Requires automobile manufacturers to ensure that at least 50% of 2015 and 2016 model year automobiles and light duty trucks manufactured for sale in the United States are dual fueled. Increases the minimum to 90% for 2017 and subsequent model years. (Excludes automobiles and light duty trucks that operate only on electricity.)
Requires the Secretary of Energy (DOE) to make grants to eligible facilities to pay the federal share of: (1) installing blender pump fuel infrastructure, including infrastructure necessary for the direct retail sale of ethanol fuel blends (including E-85 fuel); and (2) providing subgrants to direct retailers of such fuels for the installation of such infrastructure. Prohibits a major fuel distributor (any person that owns a refinery or that directly markets the output of a refinery through at least 50 retail fueling stations) from being eligible for such grants or subgrants.
Amends the Clean Air Act to revise the renewable fuel program to require the Secretary to promulgate regulations to ensure that each major fuel distributor that sells or introduces gasoline into commerce in the United States through majority-owned stations or branded stations installs one or more blender pumps that dispense E-85 fuel and ethanol fuel blends at: (1) an overall percentage of such stations increasing from 10% in 2016 to 50% in 2022, and (2) a specified minimum percentage of such stations in each state. Allows such distributors to earn credits if they exceed such percentages and to sell such credits to other distributors, except for use to fulfill the state distribution requirement.
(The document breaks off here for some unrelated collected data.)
theorem keep_substTsRow {d : Dev} {t : Nat} {row : Nat} (h0 : keptD d) : keptOF (substTsRow d t row) := by
  unfold substTsRow
  repeat' first
    | with_reducible assumption
    | with_reducible apply keptOF_none
    | with_reducible apply keptOF_intro
    | (refine kept_guard ?_ ?_; (focus (simp only [isMk_mk]; done)); (with_reducible refine kept_mk rfl ?_ ?_ ?_ ?_ ?_); (focus ((intro hw; repeat' (first | with_reducible exact hw | with_reducible assumption | with_reducible apply wf_memWrite | with_reducible apply wf_memPut | with_reducible apply wf_memZeroRange | with_reducible exact wf_nil | (with_reducible apply wf_foldl; intro _ _ _))); done)); (focus ((intro hw; repeat' (first | with_reducible exact hw | with_reducible assumption | with_reducible apply wf_memWrite | with_reducible apply wf_memPut | with_reducible apply wf_memZeroRange | with_reducible exact wf_nil | (with_reducible apply wf_foldl; intro _ _ _))); done)); (focus ((intro hw; repeat' (first | with_reducible exact hw | with_reducible assumption | with_reducible apply wf_memWrite | with_reducible apply wf_memPut | with_reducible apply wf_memZeroRange | with_reducible exact wf_nil | (with_reducible apply wf_foldl; intro _ _ _))); done)); (focus ((intro hw; repeat' (first | with_reducible exact hw | with_reducible assumption | with_reducible apply wf_memWrite | with_reducible apply wf_memPut | with_reducible apply wf_memZeroRange | with_reducible exact wf_nil | (with_reducible apply wf_foldl; intro _ _ _))); done)))
    | split
    | dsimp only

theorem keep_tsCorrected {d : Dev} {t : Nat} {row : Nat} (h0 : keptD d) : keptD (tsCorrected d t row) := by
  unfold tsCorrected
  repeat' first
    | with_reducible assumption
    | with_reducible apply keep_charge
    | with_reducible apply keep_substTsRow
    | with_reducible apply keep_postSpared
    | with_reducible refine keptOF_some (by assumption) ?_
    | (refine kept_guard ?_ ?_; (focus (simp only [isMk_mk]; done)); (with_reducible refine kept_mk rfl ?_ ?_ ?_ ?_ ?_); (focus ((intro hw; repeat' (first | with_reducible exact hw | with_reducible assumption | with_reducible apply wf_memWrite | with_reducible apply wf_memPut | with_reducible apply wf_memZeroRange | with_reducible exact wf_nil | (with_reducible apply wf_foldl; intro _ _ _))); done)); (focus ((intro hw; repeat' (first | with_reducible exact hw | with_reducible assumption | with_reducible apply wf_memWrite | with_reducible apply wf_memPut | with_reducible apply wf_memZeroRange | with_reducible exact wf_nil | (with_reducible apply wf_foldl; intro _ _ _))); done)); (focus ((intro hw; repeat' (first | with_reducible exact hw | with_reducible assumption | with_reducible apply wf_memWrite | with_reducible apply wf_memPut | with_reducible apply wf_memZeroRange | with_reducible exact wf_nil | (with_reducible apply wf_foldl; intro _ _ _))); done)); (focus ((intro hw; repeat' (first | with_reducible exact hw | with_reducible assumption | with_reducible apply wf_memWrite | with_reducible apply wf_memPut | with_reducible apply wf_memZeroRange | with_reducible exact wf_nil | (with_reducible apply wf_foldl; intro _ _ _))); done)))
    | split
    | dsimp only

theorem keep_execTsDredgeTick {tile : TileId} {found : Ecc} {s : State} (h2 : keptD s.dev) : keptOut (execTsDredgeTick tile found s) := by
  unfold execTsDredgeTick
  repeat' first
    | with_reducible assumption
    | with_reducible intro _
    | with_reducible apply keep_answer
    | with_reducible apply keep_raise
    | with_reducible apply keep_tsCorrected
    | (with_reducible apply kept_foldl)
    | (refine kept_guard ?_ ?_; (focus (simp only [isMk_mk]; done)); with_reducible refine kept_mk rfl (fun h => h) (fun h => h) (fun h => h) (fun h => h) ?_)
    | split
    | dsimp only

theorem keep_clearSlices {d : Dev} {ts : List Nat} (h0 : keptD d) : keptD (clearSlices d ts) := by
  unfold clearSlices
  repeat' first
    | with_reducible assumption
    | with_reducible intro _
    | with_reducible apply keep_clearSlice
    | (with_reducible apply kept_foldl)

theorem keep_partCreateRule {p : Post} {d : Dev} (h1 : keptD d) : keptRes (partCreateRule p d) := by
  unfold partCreateRule
  repeat' first
    | with_reducible assumption
    | with_reducible apply keep_setPart
    | with_reducible apply keep_clearSlices
    | with_reducible apply keptRes_plain
    | split
    | dsimp only

theorem keep_execPartCreate {p : Post} {s : State} (h1 : keptD s.dev) : keptOut (execPartCreate p s) := by
  unfold execPartCreate
  repeat' first
    | with_reducible assumption
    | with_reducible intro _
    | with_reducible apply keep_answer
    | with_reducible apply keep_perform
    | with_reducible apply keep_inTurn
    | with_reducible apply keep_partCreateRule

theorem keep_freePart {d : Dev} {part : Nat} (h0 : keptD d) : keptD (freePart d part) := by
  unfold freePart
  repeat' first
    | with_reducible assumption
    | with_reducible intro _
    | with_reducible apply keep_clearSlices
    | with_reducible apply keep_clearRun
    | (with_reducible apply kept_foldl)
    | (refine kept_guard ?_ ?_; (focus (simp only [isMk_mk]; done)); (with_reducible refine kept_mk rfl ?_ ?_ ?_ ?_ ?_); (focus ((intro hw; repeat' (first | with_reducible exact hw | with_reducible assumption | with_reducible apply wf_memWrite | with_reducible apply wf_memPut | with_reducible apply wf_memZeroRange | with_reducible exact wf_nil | (with_reducible apply wf_foldl; intro _ _ _))); done)); (focus ((intro hw; repeat' (first | with_reducible exact hw | with_reducible assumption | with_reducible apply wf_memWrite | with_reducible apply wf_memPut | with_reducible apply wf_memZeroRange | with_reducible exact wf_nil | (with_reducible apply wf_foldl; intro _ _ _))); done)); (focus ((intro hw; repeat' (first | with_reducible exact hw | with_reducible assumption | with_reducible apply wf_memWrite | with_reducible apply wf_memPut | with_reducible apply wf_memZeroRange | with_reducible exact wf_nil | (with_reducible apply wf_foldl; intro _ _ _))); done)); (focus ((intro hw; repeat' (first | with_reducible exact hw | with_reducible assumption | with_reducible apply wf_memWrite | with_reducible apply wf_memPut | with_reducible apply wf_memZeroRange | with_reducible exact wf_nil | (with_reducible apply wf_foldl; intro _ _ _))); done)))
    | split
Amends the Energy Policy Act of 2005 to make renewable fuel pipelines eligible for loan guarantees for projects that avoid, reduce, or sequester air pollutants or anthropogenic emissions of greenhouse gases and employ new or significantly improved technologies as compared to commercial technologies in service in the United States at the time the guarantee is issued.
Amends the temporary program for rapid deployment of renewable energy and electric power transmission projects to make eligible for loan guarantees projects for the installation of sufficient infrastructure to allow for the cost-effective deployment of clean energy technologies appropriate to each region of the United States.